К Александру подсел прекрасно говорящий по–французски скользкий молодой человек и принялся настойчиво выспрашивать. Ему хотелось знать всё: не поменял ли Граверский имя по приезде на Запад, не написал ли он чего–нибудь новенького, не болят ли у него глаза, и вообще хорошо ли он себя чувствует.
– Да! – встрепенулся вдруг Александр, прервав град вопросов, – сейчас я болен, потому что грязен, как негр. Но я не негр, я вымоюсь – буду похож на человека.
Его голос на мгновение перекрыл жужжание усталой беседы. Троцкист икнул, поперхнулся красненьким вином; у математика отвисла челюсть, выставив на всеобщее обозрение золотой фонд страны Советов; две Ольги хлопнули ресницами, многозначительно переглянулись и отодвинулись от Александра; Аделаида Ивановна застыла в четверть оборота, отчего над её верхней губой чётко обозначился пушок усиков; сидевший рядом с ней коллекционер потянулся было к её ложечке, но, подумав немного, отдёрнул руку.
Грянула музыка. Всё смешалось. Математик танцевал с жабой, перебирая пальцами бахрому жар–птичьего хвоста. Мадемуазель Лысенко вертелась с хромым Лазарем Когановичем, расхваливая ему великолепие недавно принятой ею религии. Коллекционер вальсировал с Пятнажко, натужно улыбаясь всякий раз, когда неуклюжая дама наступала своей исполинской туфлей на его лакированный башмачок. Арлекин Лукадзе также вознамерился было выбрать партнёршу, но вдруг зазвонил брюхом, схватился за бок, выдернул из–за пояса сверкнувший в воздухе телефон и завопил, перекрывая гам: «Да! Да! Наш выбран с перевесом в двенадцать голосов. Передай всем!»

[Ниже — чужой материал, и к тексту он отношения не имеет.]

/-- Colour indices (10 bits) and alpha (12 bits) of a crop pixel (R142). -/
def expand (L : ScanLayer) (f : Frame) (cr : Nat × Nat × Nat × Nat) (x y : Nat) : Rgb × Nat :=
  match pixelBytes L f cr x y with
  | none => ((0, 0, 0), 0)
  | some (b, opq) =>
    let (c, a) : Rgb × Nat :=
      if f.format = 1 then ((up10 (byteN b 1), up10 (byteN b 2), up10 (byteN b 3)), byteN b 0 * 16 + byteN b 0 / 16)
      else if f.format = 2 then (rgb10 (bigEndian b), bigEndian b / 2 ^ 30 * 1365)
      else if f.format = 3 then let q := chromaAt L f cr x y; (yccRgb (lv L.cfg 0x10) (sample10 b 1) q.1 q.2, 4095)
      else ((up10 (byteN b 0), up10 (byteN b 0), up10 (byteN b 0)), 4095)
    (c, if opq then 4095 else a)

/-- The pre-blend LUT (R144). -/
def preLut (L : ScanLayer) (curve v : Nat) : Nat :=
  if lv L.cfg 0x12 = 1 then be16At (pickB 0x4000 L.cfg 0x13) (1024 * curve + v) else v * 4 + v / 256

/-- A crop pixel as it enters the scaler: pre-multiplied colour and alpha (R144, R145). -/
def scalerIn (L : ScanLayer) (f : Frame) (cr : Nat × Nat × Nat × Nat) (x y : Nat) : Rgb × Nat :=
  let (c, a) := expand L f cr x y
  let m (v : Nat) : Nat := if lv L.cfg 0x0E = 1 ∧ a ≠ 4095 then (v * (a + a / 2048) + 2048) / 4096 else v
  ((m (preLut L 0 c.1), m (preLut L 1 c.2.1), m (preLut L 2 c.2.2)), a)

/-- The scaled pixel at (i, j) of the destination rectangle (R148). The order of the two axes matters only where both
scale. -/
def scaledPixel (L : ScanLayer) (f : Frame) (shed : Bool) (i j : Nat) : Rgb × Nat :=
  let cr := layerCrop L.cfg f.width f.height
  let t := pixelTaps L.cfg shed cr i j
  let at_ (u v : Nat) : Rgb × Nat :=
    let s := unorient (lv L.cfg 0x0D) cr.2.2.1 cr.2.2.2 u v
    scalerIn L f cr s.1 s.2
  let both (g : Rgb × Nat → Nat) : Nat :=
    if t.1.length = 1 then tapSum t.2 fun v => g (at_ (t.1.headD (0, 0)).1 v)
    else if t.2.length = 1 then tapSum t.1 fun u => g (at_ u (t.2.headD (0, 0)).1)
    else if Config.scalerHorizontalFirst then tapSum t.2 fun v => tapSum t.1 fun u => g (at_ u v)
    else tapSum t.1 fun u => tapSum t.2 fun v => g (at_ u v)
  ((both (·.1.1), both (·.1.2.1), both (·.1.2.2)), both (·.2))

/-! ### Treatments (R34 to R41, R76) -/

def desaturate (c : Rgb) : Rgb :=
  let y := (218 * c.1 + 732 * c.2.1 + 74 * c.2.2 + 512) / 1024
  let v := (y + 2) / 4
  (v, v, v)

def inRect (r : Int × Int × Int × Int) (i j : Nat) : Bool :=
  decide (r.1 ≤ Int.ofNat i ∧ Int.ofNat i < r.2.2.1 ∧ r.2.1 ≤ Int.ofNat j ∧ Int.ofNat j < r.2.2.2)

/-- Whether (x, y) of a w × h area lies on one of its diagonals, 2 px wide. -/
def onCross (w h x y : Nat) : Bool :=
  let a := y * w / h
  let b := w - 1 - a
  x == a || x == a + 1 || x == b || x + 1 == b

/-- The BROKEN tile treatment at (i, j) on stream line `line` (R41, R75, R76): a failed tile whose area or footprint takes
the pixel in. DESIGN CHOICE: notes/assumptions/171.md. -/
def brokenAt (L : ScanLayer) (f : Frame) (shed : Bool) (i j line : Nat) : Option Rgb :=
  let cr := layerCrop L.cfg f.width f.height
  let fp := if L.failed = [] then [] else footprint L.cfg shed cr f.width i j
  match L.failed.find? fun e => decide (e.2.2 ≤ line) && (inRect (wholeArea L.cfg cr f.width e.1) i j || fp.contains e.1) with
  | none => none
  | some e =>
    let r := wholeArea L.cfg cr f.width e.1
    let w := (r.2.2.1 - r.1).toNat
    let h := (r.2.2.2 - r.2.1).toNat
    some (if inRect r i j && decide (8 ≤ w ∧ 8 ≤ h) && onCross w h (Int.ofNat i - r.1).toNat (Int.ofNat j - r.2.1).toNat then crossC
      else greyC)

/-- Whether the layer's content is drawn under a verdict and cause: all but NOSOURCE, WITHHELD other than REVIEW, and
layers of which nothing is shown (R17, R38, R47). (R6, R48.) -/
def showsContent (verdict cause : Nat) : Bool :=
  if verdict = 4 then false else if verdict = 5 then cause == 12 else !(cause == 15 || cause == 16)
/-- Whether anything of the layer is drawn. -/
def drawn (cause : Nat) : Bool := !(cause == 15 || cause == 16)

/-- DESIGN CHOICE: notes/assumptions/217.md. -/
def sealMark (p : Policy) (L : ScanLayer) (i j : Nat) : Option Rgb :=
  if p.mark ∧ 6 ≤ L.verdict then
    let b := if L.verdict = 6 then (if p.border = 8 then 8 else 4) else 0
    let w := 8 + 4
    let h := 16 + 4
    let x0 := destW L.cfg - b - w
    let ch := match L.frame with
      | some f => if f.origin then 79 else 73
      | none => 73
    if b + w ≤ destW L.cfg ∧ x0 ≤ i ∧ i < x0 + w ∧ b ≤ j ∧ j < b + h then
      some (if decide (x0 + 2 ≤ i ∧ b + 2 ≤ j) && inkAt [ch] 16 (i - x0 - 2) (j - b - 2) then whiteC else blackC)
    else none
  else none

/-- The height of the REVIEW banner of a w × h pane: one text line plus padding (R48). DESIGN CHOICE: notes/assumptions/218.md. -/
def bannerHeight (p : Policy) (txt : List Nat) (w h : Nat) : Nat := (textSize { p with pos := 2 } txt.length w h).getD 16 + 8

/-- The layer's pixel at (i, j) of its destination rectangle: colour, alpha and whether it is a treatment pixel. DEDUCED: notes/assumptions/180.md. DESIGN CHOICE: notes/assumptions/219.md. -/
def layerPixel (p : Policy) (shed : Bool) (L : ScanLayer) (i j line : Nat) : Option (Rgb × Nat × Bool) :=
  let w := destW L.cfg
  let h := destH L.cfg
  let solid (c : Rgb) : Option (Rgb × Nat × Bool) := some (c, 4095, true)
  let txt := verdictText L.verdict L.cause L.ageUs
  if !drawn L.cause then none
  else if !showsContent L.verdict L.cause then
    match textPixel p txt w h i j with
    | some c => solid c
    | none => solid greyC
  else if L.verdict = 5 ∧ j < bannerHeight p txt w h then
    match textPixel { p with pos := 2 } txt w h i j with
    | some c => solid c
    | none => solid greyC
  else match L.frame with
    | none => none
    | some f =>
      let px := scaledPixel L f shed i j
      if L.verdict = 5 then
        match brokenAt L f shed i j line with
          | some c => solid c
          | none => some (desaturate px.1, px.2, false)
      else if L.verdict ≤ 3 then
        let hs := hatchStyle p.set
        match textPixel p txt w h i j with
        | some c => solid c
        | none => match brokenAt L f shed i j line with
          | some c => solid c
          | none => if (i + j) % 8 < hs.2 then solid hs.1 else some (desaturate px.1, px.2, false)
      else
        let b := if p.border = 8 then 8 else 4
        if L.verdict = 6 ∧ (i < b ∨ j < b ∨ w ≤ i + b ∨ h ≤ j + b) then solid amberC
        else match sealMark p L i j with
          | some c => solid c
          | none => match brokenAt L f shed i j line with
            | some c => solid c
            | none => some (px.1, px.2, false)

/-! ### Blending (R149) -/

def blendC (d c a : Nat) : Nat :=
  let k := a + a / 2048
  min 4095 (c + (d * (4096 - k) + 2048) / 4096)
def blend (d : Rgb) (c : Rgb) (a : Nat) : Rgb := (blendC d.1 c.1 a, blendC d.2.1 c.2.1 a, blendC d.2.2 c.2.2 a)

/-- One layer onto the running value at stream pixel (x, y). -/
def blendLayer (p : Policy) (shed : Bool) (x y : Nat) (d : Rgb) (L : ScanLayer) : Rgb :=
  let i := Int.ofNat x - destX L.cfg
  let j := Int.ofNat y - destY L.cfg
  let al := lv L.cfg 0x0F
  if al = 0 ∨ i < 0 ∨ j < 0 ∨ Int.ofNat (destW L.cfg) ≤ i ∨ Int.ofNat (destH L.cfg) ≤ j then d
  else match layerPixel p shed L i.toNat j.toNat y with
    | none => d
    | some (c, a, true) => blend d c a
    | some (c, a, false) =>
      let al' := al + al / 512
      let m (v : Nat) : Nat := (v * al' + 512) / 1024
      blend d (m c.1, m c.2.1, m c.2.2) (m a)

/-! ### Tag fields (R165, R167) -/

/-- A conversion of a TagFormat: kind (1 d, 2 u, 3 x, 4 f), width and decimals. -/
structure Conv where
  kind : Nat
  wid  : Nat
  dec  : Nat
  deriving DecidableEq, Repr

/-- A parsed TagFormat: text before, the conversion, text after. -/
inductive Fmt where
  | ok (before : List Nat) (c : Conv) (after : List Nat)
  | bad
  deriving DecidableEq, Repr

/-- Reads one conversion after "%": an optional width 1 to 9, then d, u, x, or .N f. -/
def readConv (l : List Nat) : Option (Conv × List Nat) :=
  let (w, l) : Nat × List Nat := match l with
    | k :: r => if 49 ≤ k ∧ k ≤ 57 then (k - 48, r) else (0, l)
    | [] => (0, [])
  match l with
  | 100 :: r => some ({ kind := 1, wid := w, dec := 0 }, r)
  | 117 :: r => some ({ kind := 2, wid := w, dec := 0 }, r)
  | 120 :: r => some ({ kind := 3, wid := w, dec := 0 }, r)
  | 46 :: n :: 102 :: r => if 48 ≤ n ∧ n ≤ 52 then some ({ kind := 4, wid := w, dec := n - 48 }, r) else none
  | _ => none

/-- Reads the literal characters from a position; stops at a conversion. `fuel` bounds the length. -/
def readText : Nat → List Nat → List Nat × Option (List Nat)
  | 0, _ => ([], none)
  | _, [] => ([], none)
  | n + 1, 37 :: 37 :: r => let t := readText n r; (37 :: t.1, t.2)
  | _, 37 :: r => ([], some r)
  | n + 1, k :: r => let t := readText n r; (k :: t.1, t.2)

def charOk (k : Nat) : Bool := decide ((0x20 ≤ k ∧ k ≤ 0x7E) ∨ k = 0xB0 ∨ k = 0xB5)

/-- A TagFormat holds exactly one conversion, in the characters of R165. -/
def parseFmt (s : List Byte) : Fmt :=
  let l := s.map (·.toNat)
  if l.any fun k => !charOk k then .bad
  else match readText (l.length + 1) l with
    | (_, none) => .bad
    | (before, some r) => match readConv r with
      | none => .bad
      | some (c, r) => match readText (r.length + 1) r with
        | (after, none) => .ok before c after
        | (_, some _) => .bad

/-- Whether a format suits a value type (1 INTEGER32, 2 UNSIGNED32, 3 REAL32). -/
def fmtFits (f : Fmt) (ty : Nat) : Bool := match f with
  | .bad => false
  | .ok _ c _ => if ty = 1 then c.kind == 1 else if ty = 2 then c.kind == 2 || c.kind == 3 else c.kind == 4

def hexDigits : Nat → Nat → List Nat
  | 0, _ => []
  | n + 1, v => (if v < 16 then [] else hexDigits n (v / 16)) ++ [if v % 16 < 10 then 48 + v % 16 else 55 + v % 16]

Здоровенные динамики захлебнулись, рыгнули и, собравшись с силами, грянули кубинской сальсой. Пары распались, соединились вновь и, беспрестанно сбиваясь с ритма, пихая друг друга локтями и задами, принялись лихо выкаблучивать тропического тропака, заставляя дрожать вспотевшие окна. Александр покинул стол и, стараясь не привлекать внимания, стал пробираться к выходу. У самых дверей он пропустил вперёд большого начальника, тащившего за серый рукав спотыкающийся костюм–тройку бубнящего литератора. Несмотря на сопротивление, знаменитость была выволочена в коридор, где большой начальник, подпрыгивая в такт доносившимся из зала взрывам музыки, лопоча, прыская слюной и пытаясь раздавить в ладошках прихваченный из вазочки грецкий орех, взялся за изложение тезисов своей последней книжки, состряпанной из скелетов четырёх кандидатских диссертаций: «Ведь всё обо всём уже написано. Нечего ломать себе голову, как, ха–ха! ха–ха! ха–ха! какой–нибудь древний епископ из заштатного африканского городишки», и, заприметив своего заместителя, выскочившего из туалета, продолжил: «Многие с этим не согласятся. Ну, что ж делать, ха–ха! хе–хе! кхе, кхх, один любит попа, другой попадью».